The Log-likelihood FunctionΒΆ

CMLMT is a set of procedures for estimating the parameters of models via the maximum likelihood method with general constraints on the parameters, along with an additional set of procedures for statistical inference.

CMLMT solves the general weighted maximum likelihood problem

\[L = \sum^N_{i=1} log P(Y_i;\theta)^{\omega_i}\]

where \(N\) is the number of observations, \(omega_i\) is a weight, \(P(Y_i, \theta)\) is the probability of \(Y_i\) given \(\theta\), a vector of parameters, subject to the linear constraints

\[A(\theta) = B\]
\[C(\theta) \geq D\]

the nonlinear constraints

\[G(\theta) = 0\]
\[H(\theta) \geq 0\]

and bounds,

\[\theta_L \leq \theta \leq \theta_u\]

\(G(\theta)\) and \(H(\theta)\) are functions provided by the user and must be differentiable at least once with respect to the parameters.

The procedure cmlmt() finds values for the parameters in \(\theta\) such that \(L\) is maximized. In fact cmlmt() minimizes \(-L\). It is important to note, however, that the user must specify the log-probability to be maximized. CMLMT transforms the function into the form to be minimized.

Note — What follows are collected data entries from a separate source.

/-- The sources have these pairs, each of them FULL or pending over `id`, and one at least is pending (R128). -/
def State.pairs (s : State) (id : Option Nat) (srcs : List Src) (ps : List (Word × Word)) : Prop :=
  ps.length = srcs.length ∧ (∃ q ∈ srcs.zip ps, s.pendPair id q.1 q.2) ∧
    ∀ q ∈ srcs.zip ps, s.fullPair q.1 q.2 ∨ s.pendPair id q.1 q.2

/-- The instructions that read a quantity of the machine into an x register or a port, or split work by one. -/
def readCalc (s : State) : Instr → Option Calc
  | .part g d n gr hi coord m p => some ⟨g, d, [n, gr], fun x y =>
      BitVec.ofNat 64 (partBound x.toNat y.toNat (s.partCoord coord).1 (s.partCoord coord).2 m.toNat p.toNat hi)⟩
  | .mdget g d => some ⟨g, d, [], fun _ _ => s.me.mdest⟩
  | .inbcnt g d => some ⟨g, d, [], fun _ _ =>
      BitVec.ofNat 64 (s.readable s.cur 0 + 2 ^ 16 * s.readable s.cur 1 + 2 ^ 32 * s.readable s.cur 2 + 2 ^ 48 * s.readable s.cur 3)⟩
  | .slotid g d => some ⟨g, d, [], fun _ _ => (ownName s.cur s.me.gen).setWidth 64⟩
  | .strayrdHdr g d => some ⟨g, d, [], fun _ _ => if s.cur % 256 = 0 then s.me.hdr else 0⟩
  | .strayrdCnt g d => some ⟨g, d, [], fun _ _ => BitVec.ofNat 64 (s.core (s.cur / 256)).strays⟩
  | .regst g d p r => some ⟨g, d, [], fun _ _ => s.regst p r⟩
  | .cwfree g d => some ⟨g, d, [], fun _ _ => BitVec.ofNat 64 (512 - (s.core (s.cur / 256)).cwUsed.length)⟩
  | .regmap g d grp => some ⟨g, d, [], fun _ _ => s.regmap grp⟩
  | _ => none

/-- The instructions of service level with the trap value that R371 gives them: the opcode, and the register of MFS and MTS. -/
def serviceOnly : Instr → Option (Guard × Word)
  | .folset g _ _ _ => some (g, 0x160)
  | .folsetInv g _ _ => some (g, 0x160)
  | .mxkey g _ => some (g, 0x16B)
  | .mfs g _ r => if sysPriv r.toNat then some (g, 0x1A0 + r.setWidth 64 * 1024) else none
  | .mts g _ r => if sysPriv r.toNat then some (g, 0x1A1 + r.setWidth 64 * 1024) else none
  | .tlbinvPage g _ _ => some (g, 0x1A5)
  | .tlbinvSpace g _ => some (g, 0x1A5)
  | .tlbinvAll g => some (g, 0x1A5)
  | .replay g _ _ => some (g, 0x1A6)
  | .abortset g _ _ _ => some (g, 0x1A7)
  | .fatal g _ _ => some (g, 0x1A8)
  | .pgcmd g _ _ => some (g, 0x1A9)
  | _ => none

/-- The two values that a `Calc` uses. -/
def Calc.value (c : Calc) (vs : List Word) : Word := c.f (vs.getD 0 0) (vs.getD 1 0)

/-! ### Vector instructions -/

/-- The guard lets a vector instruction execute, a lease is held, its v sources read as `xs` (a DEAD one as 0), and `u` is the state
once kills are made (R37, R124, R131, R265). -/
def State.operandsV (s : State) (g : Guard) (srcs : List Src) (xs : List (BitVec 4096)) (u : State) : Prop :=
  s.guardTrue g = .ok true ∧ s.me.lease ≠ none ∧ srcs.length = xs.length ∧
    (∀ (k : Nat) (a : Src) (x : BitVec 4096), srcs[k]? = some a → xs[k]? = some x →
      s.me.vCell (vNum a.reg) = .full x ∨ s.me.vCell (vNum a.reg) = .dead ∧ s.me.deadmode.getLsbD 0 = false ∧ x = 0) ∧
    s.killVs ((srcs.filter (·.kill)).map fun a => vNum a.reg) = .ok u

/-- A vector instruction whose result lanes depend on lanes of its v sources: the lane width in bits, and lane `i` of the result
where `x k n` is lane `n` of source `k`. -/
structure VecCalc where
  g : Guard
  d : Dst
  srcs : List Src
  w : Nat
  f : (Nat → Nat → Nat) → Nat → Nat

/-- An integer result lane: wrapped to the type, or clamped to it first (R278). -/
def intLane (f : Fmt) (sat : Bool) (y : Int) : Nat := intBits f (if sat then clampInt f y else y)

/-- The vector instructions with one v result of the sources' lane width (R277 to R285, R291). -/
def vecCalc : Instr → Option VecCalc
  | .vmov g d a => some ⟨g, d, [a], 8, fun x i => x 0 i⟩
  | .vadd g d a b rm sat f => some ⟨g, d, [a, b], fmtWidth f, fun x i =>
      if isFloat f then fop .add f rm (x 0 i) (x 1 i) else intLane f sat (intOf f (x 0 i) + intOf f (x 1 i))⟩
  | .vsub g d a b rm sat f => some ⟨g, d, [a, b], fmtWidth f, fun x i =>
      if isFloat f then fop .sub f rm (x 0 i) (x 1 i) else intLane f sat (intOf f (x 0 i) - intOf f (x 1 i))⟩
  | .vmul g d a b rm sat f => some ⟨g, d, [a, b], fmtWidth f, fun x i =>
      if isFloat f then fop .mul f rm (x 0 i) (x 1 i) else intLane f sat (intOf f (x 0 i) * intOf f (x 1 i))⟩
  | .vfma g d a b c rm f => some ⟨g, d, [a, b, c], fmtWidth f, fun x i => ffma f rm false false (x 0 i) (x 1 i) (x 2 i)⟩
  | .vfms g d a b c rm f => some ⟨g, d, [a, b, c], fmtWidth f, fun x i => ffma f rm false true (x 0 i) (x 1 i) (x 2 i)⟩
  | .vfnma g d a b c rm f => some ⟨g, d, [a, b, c], fmtWidth f, fun x i => ffma f rm true false (x 0 i) (x 1 i) (x 2 i)⟩
  | .vmin g d a b f => some ⟨g, d, [a, b], fmtWidth f, fun x i =>
      if isFloat f then fminmax false f (x 0 i) (x 1 i) else if intOf f (x 0 i) < intOf f (x 1 i) then x 0 i else x 1 i⟩
  | .vmax g d a b f => some ⟨g, d, [a, b], fmtWidth f, fun x i =>
      if isFloat f then fminmax true f (x 0 i) (x 1 i) else if intOf f (x 0 i) < intOf f (x 1 i) then x 1 i else x 0 i⟩
  | .vabs g d a sat f => some ⟨g, d, [a], fmtWidth f, fun x i =>
      if isFloat f then (if isNan (flOf f (x 0 i)) then nanBits f else x 0 i % 2 ^ (fmtWidth f - 1))
      else intLane f sat ((intOf f (x 0 i)).natAbs : Int)⟩
  | .vneg g d a sat f => some ⟨g, d, [a], fmtWidth f, fun x i =>
      if isFloat f then (if isNan (flOf f (x 0 i)) then nanBits f else x 0 i ^^^ 2 ^ (fmtWidth f - 1))
      else intLane f sat (-intOf f (x 0 i))⟩
  | .vand g d a b _ => some ⟨g, d, [a, b], 8, fun x i => x 0 i &&& x 1 i⟩
  | .vor g d a b _ => some ⟨g, d, [a, b], 8, fun x i => x 0 i ||| x 1 i⟩
  | .vxor g d a b _ => some ⟨g, d, [a, b], 8, fun x i => x 0 i ^^^ x 1 i⟩
  | .vshl g d a b f => some ⟨g, d, [a, b], fmtWidth f, fun x i => x 0 i <<< (x 1 i % fmtWidth f)⟩
  | .vshr g d a b f => some ⟨g, d, [a, b], fmtWidth f, fun x i => x 0 i >>> (x 1 i % fmtWidth f)⟩
  | .vsra g d a b f => some ⟨g, d, [a, b], fmtWidth f, fun x i =>
      ((BitVec.ofNat (fmtWidth f) (x 0 i)).sshiftRight (x 1 i % fmtWidth f)).toNat⟩
  | .vcmp g d a b c f => some ⟨g, d, [a, b], fmtWidth f, fun x i => if vcondHolds c f (x 0 i) (x 1 i) then 2 ^ fmtWidth f - 1 else 0⟩
  | .vsel g d a b m f => some ⟨g, d, [a, b, m], fmtWidth f, fun x i => if x 2 i ≠ 0 then x 0 i else x 1 i⟩
  | .vshuf g d a b f k pat =>
    let n := lanesOf f
    let cat (x : Nat → Nat → Nat) (i : Nat) : Nat := if i < n then x 0 i else x 1 (i - n)
    match pat with
    | .ziplo => some ⟨g, d, [a, b], fmtWidth f, fun x i => x (i % 2) (i / 2)⟩
    | .ziphi => some ⟨g, d, [a, b], fmtWidth f, fun x i => x (i % 2) (n / 2 + i / 2)⟩
    | .unzipe => some ⟨g, d, [a, b], fmtWidth f, fun x i => cat x (2 * i)⟩
    | .unzipo => some ⟨g, d, [a, b], fmtWidth f, fun x i => cat x (2 * i + 1)⟩
    | .ext => some ⟨g, d, [a, b], fmtWidth f, fun x i => cat x (i + k.toNat)⟩
    | .rev => some ⟨g, d, [a], fmtWidth f, fun x i => x 0 (n - 1 - i)⟩
    | .bcast => some ⟨g, d, [a], fmtWidth f, fun x _ => x 0 k.toNat⟩
  | .vperm g d a b p f => some ⟨g, d, [a, b, p], fmtWidth f, fun x i =>
      let m := x 2 i % (2 * lanesOf f)
      if m < lanesOf f then x 0 m else x 1 (m - lanesOf f)⟩
  | .vexp2 g d a rm _ => some ⟨g, d, [a], 32, fun x i => funF32 .exp2 rm (x 0 i)⟩
  | .vlog2 g d a rm _ => some ⟨g, d, [a], 32, fun x i => funF32 .log2 rm (x 0 i)⟩
  | .vrcp g d a rm _ => some ⟨g, d, [a], 32, fun x i => funF32 .rcp rm (x 0 i)⟩
  | .vrsqrt g d a rm _ => some ⟨g, d, [a], 32, fun x i => funF32 .rsqrt rm (x 0 i)⟩
  | .vsqrt g d a rm _ => some ⟨g, d, [a], 32, fun x i => funF32 .sqrt rm (x 0 i)⟩
  | _ => none

/-- The vector with the given lanes of width `w`. -/
def hasLanes (w : Nat) (v : BitVec 4096) (f : Nat → Nat) : Prop := ∀ i, i < 4096 / w → laneOf w v i = f i % 2 ^ w

/-! ### Matrix commands -/

/-- A matrix command as its instruction gives it (R298 to R300): sources in field order, opcode, `cmpl` and `low` fields, the folios
A and B. -/
structure MxForm where
  g : Guard
  srcs : List Src
  opcode : BitVec 10
  cmpl : Nat
  low : Nat
  fa : Option Nat
  fb : Option Nat

/-- The instructions that issue a command to the core's own array or loader. -/
def mxForm : Instr → Option MxForm
  | .wbld g o rows slot folio => some ⟨g, [o], 0x163, rows.toNat, slot.toNat * 2 ^ 16 + folio.toNat, some folio.toNat, none⟩
  | .wbinv g m => some ⟨g, [m], 0x164, 0, 0, none, none⟩
  | .mxz g acc => some ⟨g, [], 0x165, 0, acc.toNat * 2 ^ 22, none, none⟩
  | .mxa g o h acc slot folio =>
    some ⟨g, [o, h], 0x166, 0, acc.toNat * 2 ^ 22 + slot.toNat * 2 ^ 16 + folio.toNat, some folio.toNat, none⟩
  | .mxst g o fill acc folio =>
    some ⟨g, [o], 0x167, if fill then 1 else 0, acc.toNat * 2 ^ 22 + folio.toNat, some folio.toNat, none⟩
  | .mxld g o acc folio => some ⟨g, [o], 0x168, 0, acc.toNat * 2 ^ 22 + folio.toNat, some folio.toNat, none⟩
  | .mxdot g oa ob l acc fb fa =>
    some ⟨g, [oa, ob, l], 0x169, 0, acc.toNat * 2 ^ 32 + fb.toNat * 2 ^ 16 + fa.toNat, some fa.toNat, some fb.toNat⟩
  | _ => none

/-- The command of a slot, before the core numbers it. -/
def MxForm.cmd (c : MxForm) (s : State) (vs : List Word) : MxCmd :=
  let f (i : Option Nat) : Folio := i.elim Folio.zero s.folio
  { no := 0, acc := s.serial, src := .own s.cur s.me.gen, tsid := s.me.tsid.getD 0, opcode := c.opcode, cmpl := BitVec.ofNat 12 c.cmpl,
    low := BitVec.ofNat 40 c.low, s1 := vs.getD 0 0, s2 := vs.getD 1 0, s3 := vs.getD 2 0, fa := f c.fa, fb := f c.fb,
    next := 0, seen := [] }

/-! ### References to memory -/

/-- An address of this package's memory that an access of `align` bytes may name (R21, R154). -/
def localAddr (va : Word) (align : Nat) : Prop := va.toNat < 2 ^ 55 ∧ va.toNat % align = 0

/-- A global address that an access of `align` bytes may name. -/
def globalAddr (va : Word) (align : Nat) : Prop := 2 ^ 55 ≤ va.toNat ∧ va.toNat < 2 ^ 56 ∧ va.toNat % align = 0

/-- Where a reference leaves its answer: in no register, an x register or a predicate. -/
inductive Dest where
  | none
  | x (d : Dst)
  | p (d : Dst)

/-- The destination is made ready: EMPTY, with its reply outstanding (R122). `v` is the state that follows from `u`. -/
def Dest.ready (d : Dest) (u v : State) : Prop :=
  match d with
  | .none => v = u
  | .x d => d ≠ 0 ∧ u.emptyXj (xIndex u.me.wstate d.toNat) = .ok v
  | .p d => d ≠ 0 ∧ u.emptyP d.toNat = .ok v

/-- The name of the destination in a reply. -/
def Dest.ret (d : Dest) (u : State) : RetDst :=
  match d with
  | .none => .none
  | .x d => .reg (xIndex u.me.wstate d.toNat)
  | .p d => .reg (78 + d.toNat)

/-- An instruction that sends one reference to local memory: its operands, the access sets of R326, the address and the operation
from the operands' values, the alignment, and whether the reference counts in REDCNT; `targets` is how many targets the descriptor
of an MCAS has. -/
structure LocalRef where
  g : Guard
  srcs : List Src
  dest : Dest
  sets : BitVec 5
  va : List Word → Word
  align : Nat
  op : List Word → RefOp
  dram : Bool
  counted : Bool
  targets : Nat

/-- Base plus displacement (R154). -/
def baseDisp (imm : BitVec 40) (vs : List Word) : Word := vs.getD 0 0 + imm.signExtend 64

/-- The synchronising operations, atomics, reductions and agent operations on local memory (R152, R158, R168, R181, R184, R189,
R191, R192). -/
def localRef : Instr → Option LocalRef
  | .ldf g d b imm => some ⟨g, [b], .x d, setL, baseDisp imm, 8, fun _ => .ldf, false, false, 0⟩
  | .ldfe g d b imm => some ⟨g, [b], .x d, setL, baseDisp imm, 8, fun _ => .ldfe, false, false, 0⟩
  | .stef g d b v imm => some ⟨g, [b, v], .x d, setS, baseDisp imm, 8, fun vs => .stef (vs.getD 1 0), false, false, 0⟩
  | .stf g b v imm => some ⟨g, [b, v], .none, setS, baseDisp imm, 8, fun vs => .stf (vs.getD 1 0), false, false, 0⟩
  | .purge g b imm => some ⟨g, [b], .none, setS, baseDisp imm, 8, fun _ => .purge, false, false, 0⟩
  | .tagrd g d b w imm => some ⟨g, [b], .p d, setL, baseDisp imm, 8, fun _ => .tagrd w, false, false, 0⟩
  | .aadd g d b v w imm => some (atom g d [b, v] .add w imm)
  | .aand g d b v w imm => some (atom g d [b, v] .and w imm)
  | .aor g d b v w imm => some (atom g d [b, v] .or w imm)
  | .axor g d b v w imm => some (atom g d [b, v] .xor w imm)
  | .amin g d b v uns w imm => some (atom g d [b, v] (if uns then .minU else .minS) w imm)
  | .amax g d b v uns w imm => some (atom g d [b, v] (if uns then .maxU else .maxS) w imm)
  | .axchg g d b v w imm => some (atom g d [b, v] .xchg w imm)
  | .acas g d b v c w imm => some (atom g d [b, v, c] .cas w imm)
  | .afadd g d b v f32 imm => some (atom g d [b, v] .fadd (if f32 then .b32 else .b16) imm)
  | .aincw g d b v w imm => some (atom g d [b, v] .incw w imm)
  | .afab g d b v c w imm => some (atom g d [b, v, c] .fab w imm)
  | .redadd g b v w imm => some (red g [b, v] .add w imm)
  | .redand g b v w imm => some (red g [b, v] .and w imm)
  | .redor g b v w imm => some (red g [b, v] .or w imm)
  | .redxor g b v w imm => some (red g [b, v] .xor w imm)
  | .redmin g b v uns w imm => some (red g [b, v] (if uns then .minU else .minS) w imm)
  | .redmax g b v uns w imm => some (red g [b, v] (if uns then .maxU else .maxS) w imm)
  | .redfadd g b v f32 imm => some (red g [b, v] .fadd (if f32 then .b32 else .b16) imm)
  | .mcas2 g d b imm => some ⟨g, [b], .x d, setL ||| setS, baseDisp imm, 64, fun _ => .record (.mcas 2) 64, false, false, 2⟩
  | .mcas4 g d b imm => some ⟨g, [b], .x d, setL ||| setS, baseDisp imm, 128, fun _ => .record (.mcas 4) 128, false, false, 4⟩
  | .enq g d b node imm =>
    some ⟨g, [b, node], .x d, setL ||| setS, baseDisp imm, 16, fun vs => .enq (vs.getD 1 0), true, false, 0⟩
  | .chase g d b o hops imm =>
    some ⟨g, [b, o], .x d, setL, baseDisp imm, 8, fun vs => .chase (vs.getD 1 0) hops.toNat, true, false, 0⟩
  | _ => none
where
  atom (g : Guard) (d : Dst) (srcs : List Src) (op : AtomOp) (w : Width) (imm : BitVec 40) : LocalRef :=
    ⟨g, srcs, .x d, setL ||| setS, baseDisp imm, widthBytes w, fun vs => .atom op w (vs.getD 1 0) (vs.getD 2 0) true, false, false, 0⟩
  red (g : Guard) (srcs : List Src) (op : AtomOp) (w : Width) (imm : BitVec 40) : LocalRef :=
    ⟨g, srcs, .none, setS, baseDisp imm, widthBytes w, fun vs => .atom op w (vs.getD 1 0) 0 false, false, true, 0⟩

/-- The state in which the reference is sent: the buffers of the packages that an MCAS names are sealed (R209). -/
def LocalRef.from_ (r : LocalRef) (vs : List Word) (s : State) : State :=
  if r.targets = 0 then s else s.sealTargets (r.va vs) r.targets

CMLMT has been designed to make the specification of the function and the handling of the data convenient. The user supplies a procedure that computes \(log P(Y_i; \theta)\) i.e., the log-likelihood, given the parameters in \(\theta\), for either an individual observation or set of observations (i.e., it must return either the log-likelihood for an individual observation or a vector of log-likelihoods for a matrix of observations). CMLMT uses this procedure to construct the function to be minimized.